# Bilder in PN (persönliche Nachricht)



## fleur (25. Nov. 2007)

Hallo, an alle Mods und Spezies,

Frage:  
Kann man auf dem Rechner gespeicherte Bilder *direkt* in eine PN einbinden/anhängen ?? (wie bei e-mails) -
Oder muß man die Bilder vorher in die eigene Galerie im Forum hochladen ?? -
Wegen Zeitersparnis und, um das Forum nicht zu sehr mit Bilderinflation zu belasten, würde ich ersteres bevorzugen. Wenn's geht, bitte um Anleitung.

Habe erfahren, daß man Bilder in der eigenen Galerie selbst *nicht löschen* kann, sondern nur überschreiben: wie geht das genau ???

  erstmal an alle und schönen Sonntag noch
Carin (diesmal nicht i.A. von fleur, dem pc-Technik Schnuppe ist)


----------



## Frank (25. Nov. 2007)

*AW: Bilder in PN (persönliche Nachricht)*

Hallo Carin,

in den PN ist es leider nicht möglich, direkt Bilder von deiner Festplatte hochzuladen.
Hier musst du den "Umweg" über dein Album machen.
Kann dir jetzt aber keinen genauen Grund nennen, aber schätze, das wird unser Techniker noch nachholen.  

Du kannst nicht selbst die Bilder löschen ...  

Wenn du das zu löschende Bild anklickst, dann hast du rechts oben zwei Möglichkeiten: Bild bewerten und Bild Tools.
Klick bitte mal auf Bild Tools und dort auf Bild bearbeiten.
In dem nächsten Fenster müsstes du das Bild jetzt eigentlich löschen können.

Falls es dennoch nicht funktionieren sollte, melde dich einfach nochmal, oder teile mir per PN mit, welches du gelöscht haben möchtest.


----------



## fleur (25. Nov. 2007)

*AW: Bilder in PN (persönliche Nachricht)*



			
				Frank schrieb:
			
		

> Hallo Carin,
> 
> Du kannst nicht selbst die Bilder löschen ...



Hallo Frank,

danke erstmal für die prompte Antwort  

hab' gleich mal einen "Kalauer" nach Deiner Anweisung gelöscht, klappt wie am Schnürchen, merci, merci

(( und ganz nebenbei: schön, mal wieder was von Dir zu hören; an den UW-HornkrautblattWasserpestigenÄhrenkräutern   bin ich noch dran ))

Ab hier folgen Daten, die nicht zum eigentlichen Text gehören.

-- ==== Sys2Proof/Machine/Kestrel.lean ====
section
/-! DEFINITION. The Kestrel microsequencers SCAN (0) and LINE (1): control-store words, conditions, micro-operations, faults, and the
control-store window (spec/09_kestrel.md). A word runs as one command, whichever of its two operations names it. -/

set_option linter.unusedVariables false

namespace Sys2Proof.Machine

/-! ### The store (Table 9-1, R386, R409, R420) -/

/-- Words of the control store. -/
def storeSize (i : Nat) : Nat := if i = 0 then 4096 else 2048

/-- Words of the baseline program. -/
def baseWords (i : Nat) : Nat := if i = 0 then 0xA00 else 0x500

/-- The word at an address: what was written since the load from ROM, else the baseline program (entries 6 to 15 a HALT word, Table
9-11) and zeros above it; before the first load nothing defined. -/
def Dev.word (d : Dev) (i a : Nat) : Nat :=
  match (d.seq i).store.find? (fun x => x.1 == a) with
  | some x => x.2.toNat
  | none =>
    if (d.seq i).rom then
      (if baseWords i ≤ a then 0 else if 6 ≤ a ∧ a < 16 then 2 ^ 95 + 7 * 2 ^ 82 else (Config.romWord i a).toNat)
    else (Config.blankWord i a).toNat

/-- Write a word of the store. -/
def Dev.setWord (d : Dev) (i a w : Nat) : Dev :=
  d.modSeq i (fun q => { q with store := q.store.filter (fun x => x.1 != a) ++ [(a, BitVec.ofNat 96 w)] })

/-! ### Fields of a word (Tables 9-2 and 9-3) -/

def kFmt (w : Nat) : Bool := bit w 95
def kWt (w : Nat) : Bool := bit w 94
def kCinv (w : Nat) : Bool := bit w 93
def kCondOf (w : Nat) : Nat := bitsOf w 87 6
def kNt (w : Nat) : Nat := bitsOf w 74 12
def kNf (w : Nat) : Nat := bitsOf w 62 12
def kBop (w : Nat) : Nat := bitsOf w 82 4
def kBtgt (w : Nat) : Nat := bitsOf w 70 12
def kBarg (w : Nat) : Nat := bitsOf w 62 8
def kMop (w : Nat) : Nat := bitsOf w 56 6
def kMsel (w : Nat) : Nat := bitsOf w 52 4
def kImm (w : Nat) : Nat := bitsOf w 32 20
def kOmask (w : Nat) : Nat := bitsOf w 16 16
def kOval (w : Nat) : Nat := bitsOf w 0 16

/-- The bits of MSEL and of IMM that a MOP uses, none for an illegal MOP (Table 9-8). -/
def mopBits (mop : Nat) : Option (Nat × Nat) :=
  match mop with
  | 0x00 => some (0, 0)
  | 0x01 => some (7, 0xFFFFF)
  | 0x02 => some (7, 0xFFF)
  | 0x03 | 0x04 | 0x05 | 0x06 | 0x07 => some (7, 0xFFFFF)
  | 0x08 | 0x09 | 0x0A => some (7, 7)
  | 0x0B | 0x0C => some (7, 0x1F)
  | 0x0D | 0x0E => some (7, 0xFF)
  | 0x10 => some (3, 0xFFFFF)
  | 0x11 => some (3, 7)
  | 0x12 => some (3, 0xFFFFF)
  | 0x13 => some (3, 7)
  | 0x14 => some (3, 0)
  | 0x18 | 0x19 => some (7, 0xFF)
  | 0x1A => some (7, 0xFFFF)
  | 0x1B | 0x1C => some (0, 0xF)
  | _ => none

/-- Ports of the instance (Table 9-9): 0 to 8 of SCAN, 0 to 7 of LINE. -/
def portMax (i : Nat) : Nat := if i = 0 then 8 else 7

/-- Output lines the instance has (Table 9-7). -/
def lineMask (i : Nat) : Nat := if i = 0 then 0xFF else 0x1FF

/-- R388: whether a word is illegal on instance `i`. -/
def kIllegal (i w : Nat) : Bool :=
  let c := kCondOf w
  bit w 86 ||
  (18 ≤ c && c < 32) || 43 ≤ c ||
  (kFmt w && 8 ≤ kBop w) ||
  (kFmt w && kBop w == 5 && 11 < bitsOf (kBarg w) 3 4) ||
  (kOmask w &&& lineMask i) != kOmask w ||
  (match mopBits (kMop w) with
    | none => true
    | some (ms, im) => (kMsel w &&& ms) != kMsel w || (kImm w &&& im) != kImm w) ||
  ((kMop w == 0x18 || kMop w == 0x19) && portMax i < kImm w)

/-! ### Conditions (Tables 9-5 and 9-6) -/

/-- Condition 32 + `c` of SCAN. -/
def Dev.scanCond (d : Dev) (c : Nat) : Bool :=
  match c with
  | 0 => bit (d.seq 0).latch 0
  | 1 => bit (d.seq 0).latch 1
  | 2 => d.facetUsed
  | 3 => match d.scan.armed.head? with
    | some a => a.img
    | none => false
  | 4 => d.flag Reg.VID_STAT_LINE_COMPLETE
  | 5 => d.scan.apcDone
  | 6 => d.flag Reg.VID_STAT_PIX_LOCK
  | 7 => d.flag Reg.LS_STAT_PERMIT
  | 8 => d.engine.pendGear != 0
  | 9 => match d.scan.armed.head? with
    | some a => a.gated
    | none => false
  | 10 => d.facet == 0
  | _ => false

/-- The selected condition before CINV. -/
def Dev.kCond (d : Dev) (m : Mem) (i c : Nat) : Bool :=
  let q := d.seq i
  if c = 0 then true
  else if c ≤ 4 then q.lc.getD (c - 1) 0 == 0
  else if c ≤ 8 then (match q.tm.getD (c - 5) (0, false) with
    | (n, run) => run && n == 0)
  else if c = 9 then q.fz
  else if c = 10 then q.fn
  else if c = 11 then q.fc
  else if c = 12 then d.flag (Reg.SEQ_STAT_ENT_PEND i)
  else if c = 13 then q.stack.isEmpty
  else if c ≤ 17 then bit (d.get (Reg.SEQ_FLAG_FLAG i)) (c - 14)
  else if i = 0 then d.scanCond (c - 32) else d.lineCond m (c - 32)

/-- Whether the word uses its condition: a wait, a linked word, BR, CALL and RET (Table 9-4). -/
def kUses (w : Nat) : Bool := kWt w || ! kFmt w || kBop w == 1 || kBop w == 2 || kBop w == 3

/-- Whether a condition is latched: BD_EDGE, BD_MISS and RATE_TICK (Table 9-6). -/
def kLatched (i c : Nat) : Bool := if i = 0 then c == 32 || c == 33 else c == 39

/-! ### Ports (Table 9-9) -/

/-- A read of a SCAN port; BD_PERIOD reads in whole cycles, where its register holds sixteenths. -/
def Dev.scanPortIn (d : Dev) (p : Nat) : Nat :=
  match p with
  | 0 => roundDiv (d.get Reg.BD_PERIOD_PERIOD) 16
  | 1 => d.facet
  | 2 => d.get (Reg.FT_A_START_OFS d.facet) + 65536 * d.get (Reg.FT_B_TRIM d.facet)
  | 5 => (match d.scan.armed.head?.bind (·.line) with
    | some l => unsext l 32
    | none => 0xFFFF8000)
  | 6 => gearMask (d.get Reg.PC_STAT_RUN_GEAR)
  | _ => d.scan.apc

/-- Ports that are written: a read of one has no stated value. -/
def portWritten (i p : Nat) : Bool := if i = 0 then p == 3 || p == 4 || p == 8 else p == 2 || p == 3 || p == 4 || p == 5

/-- A write of a port; a write of a port that is read does nothing. -/
def Dev.portOut (d : Dev) (i p v : Nat) : Dev :=
  if i = 0 ∧ p = 8 then d.modSeq 0 (fun q => { q with pulse := q.pulse ||| 0x10000 })
  else if portWritten i p then d.modSeq i (fun q => { q with ports := lmod q.ports p (fun _ => v) })
  else d

/-! ### Micro-operations (Table 9-8) -/

/-- GR `k`. -/
def Dev.gr (d : Dev) (i k : Nat) : Nat := d.reg (Reg.SEQ_GR i k)

/-- Write GR `k` (modulo 2^32). -/
def Dev.setGr (d : Dev) (i k v : Nat) : Dev := d.setReg (Reg.SEQ_GR i k) v

/-- Set the flags from a 32-bit result and the carry. -/
def Dev.kFlags (d : Dev) (i r : Nat) (c : Bool) : Dev :=
  d.modSeq i (fun q => { q with fz := r % 2 ^ 32 == 0, fn := bit r 31, fc := c })

/-- Write GR `k` and set the flags. -/
def Dev.setGrF (d : Dev) (i k v : Nat) (c : Bool) : Dev := (d.setGr i k v).kFlags i v c

/-- The immediate sign-extended to 32 bits. -/
def kImmS (w : Nat) : Nat := unsext (sext (kImm w) 20) 32

/-- The MOP of a word. -/
def Dev.mop (d : Dev) (m : Mem) (i w : Nat) : Dev :=
  let k := kMsel w % 8
  let n := kMsel w % 4
  let im := kImm w
  let g := d.gr i k
  let s := d.gr i (im % 8)
  match kMop w with
  | 0x01 => d.setGr i k im
  | 0x02 => d.setGr i k (bitsPut g 20 12 im)
  | 0x03 => d.setGrF i k (g + kImmS w) (decide (2 ^ 32 ≤ g + kImmS w))
  | 0x04 => d.setGrF i k (g &&& im) false
  | 0x05 => d.setGrF i k (g ||| im) false
  | 0x06 => d.setGrF i k (g ^^^ im) false
  | 0x07 => d.kFlags i (g + 2 ^ 32 - kImmS w) (decide (kImmS w ≤ g))
  | 0x08 => d.setGr i k s
  | 0x09 => d.setGrF i k (g + s) (decide (2 ^ 32 ≤ g + s))
  | 0x0A => d.setGrF i k (g + 2 ^ 32 - s) (decide (s ≤ g))
  | 0x0B => let h := im % 32; d.setGrF i k (g <<< h) (h != 0 && bit g (32 - h))
  | 0x0C => let h := im % 32; d.setGrF i k (g >>> h) (h != 0 && bit g (h - 1))
  | 0x0D => d.setGr i k (d.reg (Reg.SEQ_P i (im % 256)))
  | 0x0E =>
    let a := Reg.SEQ_P i (im % 256)
    let d1 := d.setReg a g
    { d1 with shadows := d1.shadows.filter (fun x => x.1 != a) }
  | 0x10 => d.modSeq i (fun q => { q with lc := lmod q.lc n (fun _ => im) })
  | 0x11 => d.modSeq i (fun q => { q with lc := lmod q.lc n (fun _ => s % 2 ^ 20) })
  | 0x12 => d.modSeq i (fun q => { q with tm := lmod q.tm n (fun _ => (im, true)) })
  | 0x13 => d.modSeq i (fun q => { q with tm := lmod q.tm n (fun _ => (s % 2 ^ 20, true)) })
  | 0x14 => d.modSeq i (fun q => { q with tm := lmod q.tm n (fun x => (x.1, false)) })
  | 0x18 =>
    let p := im % 256
    if portWritten i p then
      let (j, d1) := d.fresh
      d1.setGr i k (Config.freeWord j).toNat
    else d.setGr i k (if i = 0 then d.scanPortIn p else d.linePortIn p)
  | 0x19 => d.portOut i (im % 256) g
  | 0x1A => d.raise (seqPage i) 8 0 0 (im % 65536 + (g % 65536) * 65536)
  | 0x1B =>
    let d1 := (d.orReg (Reg.SEQ_SIG i) (im % 16)).fire (seqPage i) 2 0
    if i = 0 ∧ bit im 0 ∧ (d.seq 0).entry = 2 then d1.qualify else d1
  | 0x1C => d.clrReg (Reg.SEQ_FLAG i) (im % 16)
  | _ => d
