/-- What passes with one tick of the always-on counter when no command waits (log entry 5). -/
def Dev.idle (d : Dev) : Dev := d.tick.bgTick

/-- BG_LATE (R934): a task with a deadline has not started DEADLINE after it fell due; told once. -/
def execBgLate (t : Fin 9) : State → Out := onDev (fun d =>
  match d.bg.due.find? (fun x => x.1 == t.val) with
  | none => d
  | some x =>
    when (bgDeadline t != 0 && ! x.2.2 && decide (x.2.1 + bgDeadline t ≤ d.now)) (fun d =>
      let late := min 65535 ((d.now - x.2.1) / 10000)
      let d1 := ((d.raise 0x3D 8 St.bgLate 0 (t.val + late * 65536)).fireRaw 0x3D 2).addSat Reg.BG_LATE_COUNT 1
      let d2 := d1.set Reg.BG_LATE_TASK t.val
      { d2 with bg := { d2.bg with due := d2.bg.due.map (fun y => if y.1 = t.val then (y.1, y.2.1, true) else y) } }) d)

/-! ### Calibrations (Table 23-2) -/

/-- The laser engine is READY with no token and no sheet HELD. -/
def Dev.laserFree (d : Dev) : Bool :=
  d.laserState == LasSt.ready && ! d.sheets.any (fun s => s.state != .queued && ! s.state.final)

/-- The thermal engine is IDLE with no receipt. -/
def Dev.thermalFree (d : Dev) : Bool := d.thermalState == ThmSt.idle && d.rcpt.isNone

/-- The engine a calibration needs is idle. CAL 3 also joins a measurement that runs (R942). -/
def Dev.calIdle (d : Dev) (cal : Nat) : Bool :=
  match cal with
  | 2 => d.thermalFree
  | 3 => d.get Reg.HL_STAT_STATE == 2 || ({ d with hold := { d.hold with due := true } }).measReady
  | _ => d.laserFree

/-- The facet table's record. -/
def Dev.facetBody (d : Dev) : List Byte :=
  (List.range 6).flatMap (fun k => leBytes 4 (d.reg (Reg.FT_A k))) ++ (List.range 6).flatMap (fun k => leBytes 4 (d.reg (Reg.FT_B k))) ++
  leBytes 4 (d.get Reg.FT_STAT_VALID + 2 * d.get Reg.FT_STAT_LEN_VALID)

/-- Zero the facet table, VALID, LEN_VALID and REVS (FT_CTL RELEARN). -/
def Dev.facetRelearn (d : Dev) : Dev :=
  let d1 := (List.range 6).foldl (fun d k => (d.setReg (Reg.FT_A k) 0).setReg (Reg.FT_B k) 0) d
  (((d1.set Reg.FT_STAT_VALID 0).set Reg.FT_STAT_LEN_VALID 0).set Reg.FT_STAT_REVS 0).modScan (fun s => { s with lenRevs := 0 })

/-- The firmware starts an element sweep (R676, R679): PCH7 goes off and LINE runs MEASURE; a new sweep begins at element 0, one in
progress goes on from P8 unless it is restarted (R943). -/
def Dev.sweepStart (d : Dev) (restart : Bool) : Dev :=
  let d1 := if restart || d.flag Reg.HD_MEAS_SWEEP_DONE then
      (((d.setReg (Reg.SEQ_P 1 8) 0).set Reg.HD_MEAS_SWEEP_DONE 0).set Reg.HD_MEAS_DONE_ELEMS 0).modHead (fun h => { h with elems := [] })
    else d
  (d1.chOff 7 true).lineEntry 4

/-- A calibration starts; it holds its scheduler until its response is placed (R944). -/
def Dev.calStart (d : Dev) (cal k : Nat) : Dev :=
  let d0 := { d with bg := { d.bg with cal := some (cal, k), calAt := d.now } }
  let d1 := (d0.set Reg.BG_CAL_CAL cal).set Reg.BG_CAL_RUNNING 1
  match cal with
  | 1 => (d1.set Reg.BG_STAT_HOLD_L 1).facetRelearn.seqGo 0 5
  | 2 => (d1.set Reg.BG_STAT_HOLD_T 1).sweepStart true
  | 3 => if d1.get Reg.HL_STAT_STATE = 2 then d1 else { d1 with hold := { d1.hold with due := true, result := 0 } }
  | _ => (d1.set Reg.BG_STAT_HOLD_L 1).apcOff.seqGo 0 4

/-- A calibration ends: RESULT and VALUE, the source, and the response (R941, R944). -/
def Dev.calEnd (d : Dev) (cal k : Nat) (pass : Bool) (value : Nat) : Dev :=
  let d1 := (((d.setb Reg.BG_CAL_RESULT (! pass)).set Reg.BG_CAL_RUNNING 0).setReg Reg.BG_CAL_VALUE value).fireT 0x3D 1 k 0
  let d2 := ({ d1 with bg := { d1.bg with cal := none } }).finish k 0x0401 St.ok
    (leBytes 1 cal ++ leBytes 1 (b2n (! pass)) ++ [0, 0] ++ leBytes 4 value)
  (d2.set Reg.BG_STAT_HOLD_L 0).set Reg.BG_STAT_HOLD_T 0

/-- SCAN goes back to the line loop after entry 4 or 5. -/
def Dev.scanBack (d : Dev) : Dev :=
  if ! (d.seq 0).rom then d else if d.flag Reg.BD_STAT_QUALIFIED then d.seqGo 0 3 else d.seqGo 0 2

/-- The samples of CAL 4 above 10 % of PD_FS: step (1 to 16) and code (of 4096 at PD_FS). -/
def lpcPoints (codes : List Nat) : List (Nat × Nat) :=
  (List.range 16).filterMap (fun i => if 4096 < 10 * codes.getD i 0 then some (i + 1, codes.getD i 0) else none)

/-- The sums of a least-squares fit: n, Σx, Σy, Σx², Σxy. -/
def lpcSums (ps : List (Nat × Nat)) : Int × Int × Int × Int × Int :=
  (ps.length, ps.foldl (fun (a : Int) p => a + p.1) 0, ps.foldl (fun (a : Int) p => a + p.2) 0,
    ps.foldl (fun (a : Int) p => a + p.1 * p.1) 0, ps.foldl (fun (a : Int) p => a + p.1 * p.2) 0)

/-- I_TH in 0.1 mA and SLOPE in µW/mA (R939), to the nearest unit (DEDUCED, log entry 12): the bias of step i is IB_MAX × i / 16, in
0.1 mA, and the power of a code is code × PD_FS / 4096, in 0.01 mW. None where the fit has no positive slope. -/
def Dev.lpcFit (d : Dev) (codes : List Nat) : Option (Int × Int) :=
  let ps := lpcPoints codes
  let (n, sx, sy, sxx, sxy) := lpcSums ps
  let dx := n * sxx - sx * sx
  let dy := n * sxy - sx * sy
  let ib : Int := d.get Reg.LS_BIAS_IB_MAX
  let slope := roundDivI (dy * d.get Reg.LS_FS_PD_FS * 1600) (4096 * dx * ib)
  if ps.length < 4 ∨ dx * ib = 0 ∨ slope ≤ 0 then none
  else some (roundDivI ((sx * dy - sy * dx) * ib) (16 * n * dy), slope)

/-- CAL 4 ends (R939, R940): a passing fit is kept, saved and, with LPC_APPLY, sets IB_START; L1 restarts. A value that does not fit its
16 bits is not stated: a free value. -/
def Dev.lpcDone (d : Dev) (k : Nat) (codes : List Nat) : Dev :=
  let back := fun (d : Dev) => let d' := d.scanBack; if d'.flag Reg.LS_STAT_PERMIT && d'.flag Reg.BD_STAT_QUALIFIED then d'.loopInit 1 else d'
  match d.lpcFit codes with
  | none => (back d).calEnd 4 k false 0
  | some (th, slope) =>
    let fits := decide (0 ≤ th) && decide (th < 65536) && decide (slope < 65536)
    let th' := if decide (0 ≤ th) && decide (th < 65536) then th.toNat else (Config.freeWord d.free).toNat % 65536
    let sl' := if slope < 65536 then slope.toNat else (Config.freeWord d.free).toNat / 65536
    let d0 := if fits then d else d.fresh.2
    let v := th' + sl' * 65536
    let d1 := (d0.setReg Reg.BG_LPC v).queueRec 7 (leBytes 4 v)
    let d2 := if d1.flag Reg.BG_CFG_LPC_APPLY then
        d1.store Reg.LS_BIAS (bitsPut (d1.shadow Reg.LS_BIAS) 16 16 (min (th' + 20) (d1.get Reg.LS_BIAS_IB_MAX)))
      else d1
    (back d2).calEnd 4 k true v

/-- The greatest magnitude of a signed field over the facets. -/
def Dev.facetMax (d : Dev) (f : Nat → Fld) : Nat := (List.range 6).foldl (fun n k => max n (d.geti (f k)).natAbs) 0

/-- CALIBRATE_DONE (R939 to R941, R944, Table 23-2): the running calibration ends when what it waits for has come, or it has failed;
`samples` are the 16 APC samples of CAL 4, as codes. -/
def execCalibrateDone (samples : List Nat) : State → Out := onDev (fun d =>
  match d.bg.cal with
  | none => d
  | some (1, k) =>
    if d.flag Reg.FT_STAT_VALID && (! d.flag Reg.BD_CFG_EOS_EN || d.flag Reg.FT_STAT_LEN_VALID) then
      (d.queueRec 2 d.facetBody).scanBack.calEnd 1 k true (min (d.facetMax Reg.FT_A_INT_ERR) 65535 + min (d.facetMax Reg.FT_B_TRIM) 65535 * 65536)
    else if d.flag Reg.BD_STAT_LOST || d.bg.calAt + 2000000 ≤ d.now then d.scanBack.calEnd 1 k false 0
    else d
  | some (2, k) =>
    if d.get Reg.HD_STAT_CAUSES ≠ 0 then d.calEnd 2 k false 0
    else if d.flag Reg.HD_MEAS_SWEEP_DONE then
      let n := (d.head.defects.filter (·.isSome)).length
      ((d.chEna 7).lineEntry 1).calEnd 2 k true (n + d.get Reg.HD_ENERGY_R_AVG * 65536)
    else d
  | some (3, k) =>
    if d.get Reg.HL_STAT_STATE = 2 then d
    else match d.hold.result with
      | 0 => d
      | 1 => d.calEnd 3 k true (d.reg Reg.HL_C)
      | 2 => d.calEnd 3 k false 1
      | 3 => d.calEnd 3 k false 5
      | _ => d.calEnd 3 k false 0
  | some (_, k) => d.lpcDone k samples)

/-! ### Slices (R931 to R937, R945 to R951) -/

/-- A slice may start for task `t` (R931, R932). -/
def Dev.sliceOk (d : Dev) (t : Nat) : Bool :=
  d.tenants.all (fun x => x.cmdQ.isEmpty && x.state != .resetting) && ! d.flag Reg.PF_STAT_PFW &&
  ([DevSt.nominal, DevSt.baseline, DevSt.standby].contains d.devState || (d.devState == DevSt.safeFinish && (t == 5 || t == 6)))

/-- The engine that a store drives is idle (R937). -/
def Dev.storeIdle (d : Dev) (i : Nat) : Bool :=
  if i = 0 then [LasSt.cold, LasSt.cooling, LasSt.stopped].contains d.laserState || d.laserFree else d.thermalFree

/-- An entry of the facet table differs from the saved copy by more than 2 units, or none is saved. -/
def Dev.facetMoved (d : Dev) (m : Mem) : Bool :=
  match newestRec 2 (d.journalRecs m) with
  | none => true
  | some r =>
    let now := d.facetBody
    (List.range 24).any (fun i => 2 < (sext (leAt now (2 * i) 2) 16 - sext (leAt r.body (2 * i) 2) 16).natAbs)

/-- The first waiting calibration whose engine is idle. -/
def Dev.calReady (d : Dev) : Option (Nat × Nat) :=
  if d.bg.cal.isSome then none else d.calWaits.find? (fun c => d.calIdle c.1)

/-- The conditions of Table 23-1 for a task that is due. Task 4 runs as BANK_MEAS_START. -/
def Dev.taskReady (d : Dev) (m : Mem) (t : Nat) : Bool :=
  match t with
  | 1 => (List.range 2).any (fun i => (d.seq i).rom)
  | 2 => d.flag Reg.FT_STAT_VALID && d.facetMoved m
  | 3 => d.thermalFree && (d.seq 1).rom && d.bg.cal.isNone
  | 5 => d.mounted
  | 6 => d.mounted && ! d.journal.queue.isEmpty
  | 7 => d.mounted && (! d.journal.torn.isEmpty || 2 ≤ (d.openSegs m).length)
  | 8 => d.calReady.isSome || (d.calWaits.any (fun c => (c.1 == 1 || c.1 == 4) && (d.laserState == LasSt.cold || d.laserState == LasSt.cooling)))
  | _ => false

/-- Rebuild store `i` from ROM and the kept records (R937): the sequencer halts, the store is rewritten, its CRC is computed again and INIT
restarts. -/
def Dev.rebuild (d : Dev) (i : Nat) : Dev :=
  let b := d.boot.applied
  let rs := (bodyRecs (b.length / 8 + 1) b).getD []
  let ims : List Image := (imagesOf rs).filterMap (fun x => if x.1 = i then some x.2 else none)
  let d1 := (d.seqHalt i).storeBaseline i
  let d2 := ims.foldl (fun d im => im.words.foldl (fun d w => d.setWord i w.1 w.2) d) d1
  let d3 := (d2.setReg (Reg.CS_CRC i) (d2.storeCrc i)).seqGo i 0
  { d3 with bg := { d3.bg with rebuild := lmod d3.bg.rebuild i (fun _ => false) } }

/-- Task 1: a store marked for rebuild whose engine is idle is rebuilt; else a CRC pass over each loaded store begins. -/
def Dev.storeCheck (d : Dev) : Dev :=
  (List.range 2).foldl (fun d i =>
    if (d.seq i).rom then (d.set (Reg.CS_CRC_CTL_CRC_LAST i) (storeSize i - 1)).set (Reg.CS_CRC_CTL_CRC_GO i) 1 else d) d

/-- Task 6: the oldest queued record is written; when its read-back differs (`rb`) it stays queued for the next slot. -/
def Dev.journalWrite (d : Dev) (m : Mem) (rb : Bool) : Dev × Mem :=
  match d.journal.queue with
  | [] => (d, m)
  | (t, b) :: rest =>
    let (d1, m1, ok) := d.writeRec m t b rb
    (if ok then { d1 with journal := { d1.journal with queue := rest } } else d1, m1)

/-- Task 7 (R950, R951): a TORN segment is erased; else the live records of the OPEN segment with the lowest SEG_SEQ are copied to the head
and it is erased, when every copy is committed. `er` is an erase that leaves a byte not 0xFF. -/
def Dev.compact (d : Dev) (m : Mem) (er : Bool) : Dev × Mem :=
  match d.journal.torn with
  | i :: rest =>
    let d1 := ({ d with journal := { d.journal with torn := rest } }).journalFault 2 i
    let (d2, m2) := d1.eraseSeg m i er
    (d2.journalCounts m2, m2)
  | [] =>
    match d.tailSeg m with
    | none => (d, m)
    | some (i, _) =>
      let (d1, m1, ok) := (d.liveRecs m i).foldl (fun x r =>
        if x.2.2 then
          let y := x.1.writeRec x.2.1 r.typ r.body false
          if r.unacked then y
          else
            let a := 0x70000000 + y.1.get Reg.NOR_JOURNAL_BASE * 65536 + y.1.get Reg.JR_HEAD_OFFSET - recSpan r.body.length
            (y.1, y.2.1.program (a + 12) [0], y.2.2)
        else x) (d, m, true)
      if ! ok then (d1, m1)
      else
        let (d2, m2) := d1.eraseSeg m1 i er
        (d2.journalCounts m2, m2)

Schau mal den Beitrag von Dodi 16.11.07 18:33 Nr.7 in der Anfrage von Jochem vom 15.11.07 16:08
Dort steht, man könne Galeriebilder nicht selbst löschen.

((Oder hab ich was falsch verstanden, Du weißt ja, daß ich ein bisserl deppert bin, Schulabschluß und so. Um Mißverständnissen vorzubeugen: das war jetzt *nur* Spaß !!!  

schönen Wochenanfang und so
Carin (i.A. von fleur, der von Technik keine Ahnung hat)


----------



## Frank (26. Nov. 2007)

*AW: Bilder in PN (persönliche Nachricht)*

Hi Carin,

also funktioniert es jetzt mit dem löschen der Bilder, ja?
Ich habs gerade auch nochmal getestet und keine Probleme gehabt.  

Vllt. hat unser Techniker nach dem Beitrag was an den Rechten zum löschen geändert ...  kann ich so nich sagen.

 Du bist immer noch mit den Unterwasserpestigen Hornkrautähren beschäftigt? 
Das Thema ist doch aber schon längst abgehakt ...


----------